Hospitals nearing capacity. Deaths soaring. A president urging people back to work. São Paulo, the largest city in the Western Hemisphere, is emerging as the coronavirus pandemic’s latest global hot spot.
Confirmed cases in the city have soared 34%, and at least 510 people have died in the past week as the public health infrastructure buckles and Brazilian President Jair Bolsonaro continues to shrug off the crisis.
“This is the picture of Bolsonaro’s Brazil,” said Gerson Salvador, an infectious-disease specialist in the intensive care unit at São Paulo’s University Hospital. “People are being exterminated. There is no organized system to care for them, they are being advised to go out, and given no alternative but to work.”
Across Brazil, more than 1,000 people died of the coronavirus on Tuesday. The country now ranks third worldwide in confirmed cases, with 255,000. It trails the United States and Russia. In São Paulo, a city of 12 million people in a metropolitan area of 22 million, suspected deaths of COVID-19 have surged more than fivefold in the past month.
On Tuesday, President Donald Trump, who has maintained friendly ties with fellow populist Bolsonaro, said he was considering banning travel from the country.
“Brazil is having some trouble, no question about it,” Trump told reporters at the White House. “I don’t want people coming in here and infecting our people.”
As Brazil’s death count has climbed over the past two months, the federal government’s response has unraveled. From the beginning, Bolsonaro has dismissed the virus as nothing but a “little flu” and encouraged people to get back to work. He’s gone through two health ministers, both of whom refused to promote the use of hydroxychloroquine as a treatment for the virus.
Asked about the rapidly rising cases last month, the president responded: “So what? I’m sorry, what do you want me to do?”
As patients flood hospitals, state governors are scrambling to issue stay-home orders. In São Paulo, 90% of ICU beds are occupied.

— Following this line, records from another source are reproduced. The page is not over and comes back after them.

-- ==== Sys2Proof/Tests/Slice0.lean ====
section
/-! SUPPORT. Tests. Expected results come from the spec: 30_encoding.md R85, R89, R91, the worked examples of the command rules, and
95_test_vectors.md (V<n>), with smaller parameters where a vector does not need TC1's. The `witness_` theorems show a concrete state and
operands that meet the hypotheses of a statement, clause by clause. -/

namespace Sys2Proof.Machine.Tests

/-! ### Helpers -/

/-- A small legal configuration: TC1 with TICK_W = 16, N_SRC = 3, N_ALARM = 3 and MAX_BATCH = 12. -/
def small : Config :=
  { tickW := 16, nDom := 2, nSrc := 3, nAlarm := 3, detectDelay := 2, maxBatch := 12
    hwm := PerDomain.all 1000, ovfSub := PerDomain.all 500, resetClk := 0
    irqClkPolicy := .everyRise, stealShiftPolicy := .always, resetAlarmPolicy := .cancel, snapVersion := 1#16 }

def smallFirstRise : Config := { small with irqClkPolicy := .firstRise }
def smallIfOpen : Config := { small with stealShiftPolicy := .ifWindowOpen }
def smallKeep : Config := { small with resetAlarmPolicy := .keep }

/-- The power-on state (PO of 95_test_vectors.md). -/
def po : State := State.powerOn small

/-- The state after a command. -/
def after (s : State) (i : Instr) : State :=
  match exec i s with
  | .next t => t
  | .fault _ => s
  | .refused _ => s

/-- The status, R0 and R1 a command returns. -/
def result (s : State) (i : Instr) : Option (Status × Nat × Nat) :=
  (after s i).resp.map (fun r => (r.status, r.r0.toNat, r.r1.toNat))

/-- Domain 0 after a command. -/
def dom0 (s : State) (i : Instr) : Domain := (after s i).dom 0#2

/-- `s` with domain 0 replaced by a function of it. -/
def with0 (s : State) (f : Domain → Domain) : State := s.setDom 0#2 (f (s.dom 0#2))

/-- `s` with the first input presented. -/
def presenting (s : State) (i : Input) : State := { s with inputs := [i] }

/-- The command words with both operand words 0. -/
def bare (w : Word32) : CmdWords := ⟨w, 0#64, 0#64⟩

/-! ### WellFormed: an ill-formed term for each check, and the last term in range beside it -/

theorem test_wf_domain : (Instr.clkRead 2#2).wellFormed small = false ∧ (Instr.clkRead 1#2).wellFormed small = true := by decide

theorem test_wf_bridge : (Instr.bridgeRead 0#2).wellFormed small = false ∧ (Instr.bridgeRead 2#2).wellFormed small = false
    ∧ (Instr.bridgeRead 1#2).wellFormed small = true := by decide

theorem test_wf_source : (Instr.readSrc 0#2 3#8).wellFormed small = false ∧ (Instr.readSrc 0#2 2#8).wellFormed small = true := by
  decide

theorem test_wf_handler : (Instr.alarmRead 0#2 3#8).wellFormed small = false ∧ (Instr.alarmRead 0#2 2#8).wellFormed small = true := by
  decide

theorem test_wf_tick : (Instr.clkAdvance 0#2 0x10000#64).wellFormed small = false
    ∧ (Instr.clkAdvance 0#2 0xFFFF#64).wellFormed small = true ∧ (Instr.steal 0#2 0#64 0x10000#64).wellFormed small = false := by decide

theorem test_wf_word : (Instr.triggerTrap 0#2 0x100000000#64).wellFormed small = false
    ∧ (Instr.triggerTrap 0#2 0xFFFFFFFF#64).wellFormed small = true := by decide

theorem test_wf_index : (Instr.bridgeLookup 1#2 13#64).wellFormed small = false
    ∧ (Instr.bridgeLookup 1#2 12#64).wellFormed small = true := by decide

/-! ### Decoding: one word per constructor, written out from R89 (the word patterns) and R81 (OP, DOM, IDX, zeros, F1, F0) -/

theorem test_decode_nop : decode (bare 0b000000_00_00000000_00000000000000_0_0#32) = .ok .nop := by decide

theorem test_decode_setIrq : decode ⟨0b000001_00_00000011_00000000000000_0_1#32, 100#64, 0#64⟩ = .ok (.setIrq 0#2 3#8 true 100#64) := by
  decide

theorem test_decode_setNmi : decode ⟨0b000010_01_00000001_00000000000000_0_0#32, 40#64, 0#64⟩ = .ok (.setNmi 1#2 1#8 false 40#64) := by
  decide

theorem test_decode_requests : decode (bare 0x0E000000#32) = .ok (.triggerReset 2#2) ∧ decode (bare 0x10000000#32) = .ok (.ackReset 0#2)
    ∧ decode ⟨0x14000000#32, 0x1234#64, 9#64⟩ = .ok (.triggerTrap 0#2 0x1234#64) ∧ decode (bare 0x1B000000#32) = .ok (.ackTrap 3#2)
    ∧ decode (bare 0x20000000#32) = .ok (.ackNmi 0#2) ∧ decode (bare 0x25000000#32) = .ok (.triggerMonitor 1#2)
    ∧ decode (bare 0x29000000#32) = .ok (.ackMonitor 1#2) ∧ decode (bare 0x2C000000#32) = .ok (.triggerDma 0#2)
    ∧ decode (bare 0x30000000#32) = .ok (.ackDma 0#2) := by decide

theorem test_decode_queries : decode (bare 0x1D000000#32) = .ok (.checkPending 1#2) ∧ decode (bare 0x34000000#32) = .ok (.readCounts 0#2)
    ∧ decode (bare 0x39000000#32) = .ok (.readSigclk 1#2)
    ∧ decode (bare 0b001111_00_00010000_00000000000000_0_0#32) = .ok (.readSrc 0#2 16#8)
    ∧ decode ⟨0b010000_01_00000000_00000000000000_1_0#32, 7#64, 0#64⟩ = .ok (.checkIrqDelay 1#2 false true 7#64)
    ∧ decode ⟨0b010001_00_00000000_00000000000000_0_1#32, 42#64, 0#64⟩ = .ok (.checkNmiDelay 0#2 true 42#64) := by decide

theorem test_decode_steal : decode ⟨0b010010_01_00000000_00000000000000_0_0#32, 200#64, 4#64⟩ = .ok (.steal 1#2 200#64 4#64)
    ∧ decode ⟨0x4C000000#32, 5#64, 7#64⟩ = .ok (.readSteal 0#2) := by decide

Family members of patients wait outside hospitals for news of their loved ones, their masks wet with tears.
In Brazil’s hospitals, doctors say they are fighting a battle on two fronts: against the outbreak and against the misinformation circulating about it.
Last month, Salvador said, he directed a patient struggling in his ICU. Breathe, Salvador told the man. You have a coronavirus infection that is affecting both of your lungs. We are going to have to intubate you and connect you to a machine to help you breathe.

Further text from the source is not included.